The Diplomat
Coromoto Godoy, Venezuela’s new ambassador to Spain, presented the Copies of her Letters of Credence at the Ministry of Foreign Affairs on Monday.
The ambassador, who arrived in Madrid in mid-November last year as Chargé d’Affaires, saw her appointment as ambassador ratified last week by the National Assembly controlled by the Bolivarian regime.
Her appointment was made possible after Spain decided on 27 December to elevate its representative in Caracas, Ramón Santos, who was Chargé d’Affaires with Cabinet letters, to the rank of ambassador.
Godoy went to the Palacio de Santa Cruz, the historic seat of the Ministry of Foreign Affairs, where he handed over the Copies of her Letters of Credence to María Sebastián de Erice, the ambassador introducer, a step prior to the presentation of Letters of Credence to His Majesty the King.
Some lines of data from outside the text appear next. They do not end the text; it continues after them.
-- ==== Sys2Proof/Certificates/Slice0/Obligations.lean ====
section
/-! DEFINITION. The statements about the machine, each from a numbered rule of the spec or from the model's own choices as its
docstring says. What an operation needs in order to run is said by `Stated.Issues`: it passes the checks of its issue and
its guard does not squash it. -/

namespace Sys2Proof.Stated
open Sys2Proof Sys2Proof.Machine

/-- The operation passes every check of its issue (R92, R344) on the core whose turn it is, and is not squashed (R18). -/
def Issues (x : SlotOp) (s : State) : Prop := s.checks s.cur [(x.slot, x)] = none ∧ s.me.runs x = true

/-- A result that waits for the end of cycle t + L − 1 (R19): its unit, its operation, its destination, the bits and lanes
it writes, the latch group it shifts with a value, the flags it sets and the arrival it makes. -/
def result (k : Core) (x : SlotOp) (unit : Nat) (L : Nat) (dest : Dest) (val : W1024) (mask : W128) (shift : Option (Fin 4))
    (latch : W1024) (flags : BitVec 5) (arr : Option (BitVec 4)) : Pend where
  due := k.f.cyc + L - 1
  ord := unit
  seq := k.f.seq + unit
  ipc := k.f.ipc
  unit := unit
  body := k.body x
  dest := dest
  val := val
  mask := mask
  shift := shift
  latch := latch
  flags := flags
  poison := false
  arr := arr
  hnd := k.inHandler
  fault := none

/-- A result of the S slot with the 64-bit value v (R119): into sD unless N is 1, and into the scalar latches. -/
def scalarResult (k : Core) (t : AluTag) (o : AluOp) (L : Nat) (v : W64) (flags : BitVec 5) : Pend :=
  result k (.alu t o) 0 L (if o.nowb then .none else k.destS o.d (o.w == 1)) (v.setWidth 1024) (BitVec.allOnes 128)
    (if k.inHandler then none else some 0) (v.setWidth 1024) flags o.gd.arr

/-- A result of the S slot that writes bits of a guard under a mask (R119). -/
def guardResult (k : Core) (t : AluTag) (o : AluOp) (val mask : W128) (latch : W64) : Pend :=
  result k (.alu t o) 0 1 (if o.nowb then .none else .g (physGuard k.w.rb (o.d.setWidth 4)).toFin) (val.setWidth 1024) mask
    (if k.inHandler then none else some 0) (latch.setWidth 1024) 0 o.gd.arr

/-- A result of a VA or VB slot of which the lowest W bits are computed (R16, R18): into vD under the guard's lanes. -/
def vectorResult (k : Core) (t : AluTag) (o : AluOp) (L : Nat) (bits : Nat) (flags : BitVec 5) : Pend :=
  let u : Fin 4 := if o.unit = .vb then 2 else 1
  let b : W1024 := BitVec.ofNat 1024 (bits % 2 ^ vecBits o.w)
  result k (.alu t o) u.val L (if o.nowb then .none else .v (physReg k.w.rb o.d).toFin) b
    (lanes (vecBits o.w / 8) &&& k.guardVal o.gd) (some u) b flags o.gd.arr

/-- The exact integer operations of R121: the step, its mnemonic, its latency (R120) and its exact result. -/
def integerRows : List ((AluOp → Instr) × AluTag × Nat × (AluOp → Int → Int → Int → Int)) :=
  [(.add, .add, 1, fun _ a b _ => a + b), (.sub, .sub, 1, fun _ a b _ => a - b),
   (.mul, .mul, 3, fun _ a b _ => a * b), (.mulh, .mulh, 3, fun o a b _ => a * b / 2 ^ o.cw.fd.width),
   (.min, .min, 1, fun _ a b _ => Min.min a b), (.max, .max, 1, fun _ a b _ => Max.max a b),
   (.mov, .mov, 1, fun _ a _ _ => a),
   (.and, .and, 1, fun o a b _ => intOf o.cw.fd (wrapTo o.cw.fd.width a &&& wrapTo o.cw.fd.width b)),
   (.or, .or, 1, fun o a b _ => intOf o.cw.fd (wrapTo o.cw.fd.width a ||| wrapTo o.cw.fd.width b)),
   (.xor, .xor, 1, fun o a b _ => intOf o.cw.fd (wrapTo o.cw.fd.width a ^^^ wrapTo o.cw.fd.width b)),
   (.andn, .andn, 1, fun o a b _ =>
     intOf o.cw.fd (wrapTo o.cw.fd.width a &&& (2 ^ o.cw.fd.width - 1 - wrapTo o.cw.fd.width b))),
   (.shl, .shl, 1, fun _ a b _ => a * 2 ^ (b % 256).toNat), (.shr, .shr, 1, fun _ a b _ => a / 2 ^ (b % 256).toNat),
   (.rotl, .rotl, 1, fun o a b _ => rotlExact o.cw.fa a b),
   (.fma, .fma, 3, fun _ a b c => a * b + c), (.fms, .fms, 3, fun _ a b c => a * b - c),
   (.clz, .clz, 1, fun o a _ _ => leadingZeros o.cw.fa.width (wrapTo o.cw.fa.width a)),
   (.popc, .popc, 1, fun o a _ _ => popcount o.cw.fa.width (wrapTo o.cw.fa.width a))]

/-- The compares of R123 and R125: the step, its mnemonic and the truth it leaves. -/
def compareRows : List ((AluOp → Instr) × AluTag × (Core → AluOp → Bool)) :=
  [(.cmpEq, .cmpEq, fun k o => decide ((k.sInts o).1 = (k.sInts o).2.1)),
   (.cmpNe, .cmpNe, fun k o => decide ((k.sInts o).1 ≠ (k.sInts o).2.1)),
   (.cmpLt, .cmpLt, fun k o => decide ((k.sInts o).1 < (k.sInts o).2.1)),
   (.cmpLe, .cmpLe, fun k o => decide ((k.sInts o).1 ≤ (k.sInts o).2.1)),
   (.cmpPhb, .cmpPhb, fun k o =>
     phaseOrder o.cw.fa o.cw.fb (k.patSrc o o.cw.fa o.a) (k.patSrc o o.cw.fb o.b) == .before),
   (.cmpPho, .cmpPho, fun k o =>
     phaseOrder o.cw.fa o.cw.fb (k.patSrc o o.cw.fa o.a) (k.patSrc o o.cw.fb o.b) == .opposite)]

/-- The guard operations of R124 over all 128 bits. -/
def guardRows : List ((AluOp → Instr) × AluTag × (W128 → W128 → W128)) :=
  [(.gand, .gand, fun a b => a &&& b), (.gor, .gor, fun a b => a ||| b), (.gxor, .gxor, fun a b => a ^^^ b),
   (.gandn, .gandn, fun a b => a &&& ~~~b)]

end Sys2Proof.Stated

open Sys2Proof Sys2Proof.Machine Sys2Proof.Stated

/-! ### Issue (03, 05, 17) -/

/-- R92, R344: an operation that fails a check of its issue is not performed: the core takes the trap of the first check
that fails. -/
def Sys2Proof.Stated.FailedChecksTrap : Prop :=
  ∀ (i : Instr) (x : SlotOp) (s : State) (t : Trap), i.toSlot = some x → s.checks s.cur [(x.slot, x)] = some t →
    exec i s = .next (s.trap s.cur t false s.me.f.npc (some s.me.f.ib) 0)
For this, he will have to wait for a new act of presentation of Credentials to be convened in the Royal Palace for a group of new ambassadors who have arrived in Spain in recent months.
The Venezuelan Embassy said in a statement that Coromoto Godoy held a “pleasant and cordial meeting” with the head of Protocol and stressed that with this gesture “the bilateral relationship is re-established at ambassadorial level, after almost three years of having been developed at the level of chargé d’affaires”.
Godoy, who entered the diplomatic career in 2000 and has previously been ambassador to India and Trinidad and Tobago, will be the second woman to head the Venezuelan embassy in Madrid after Gladys Gutiérrez, who held the post between 2002 and 2005.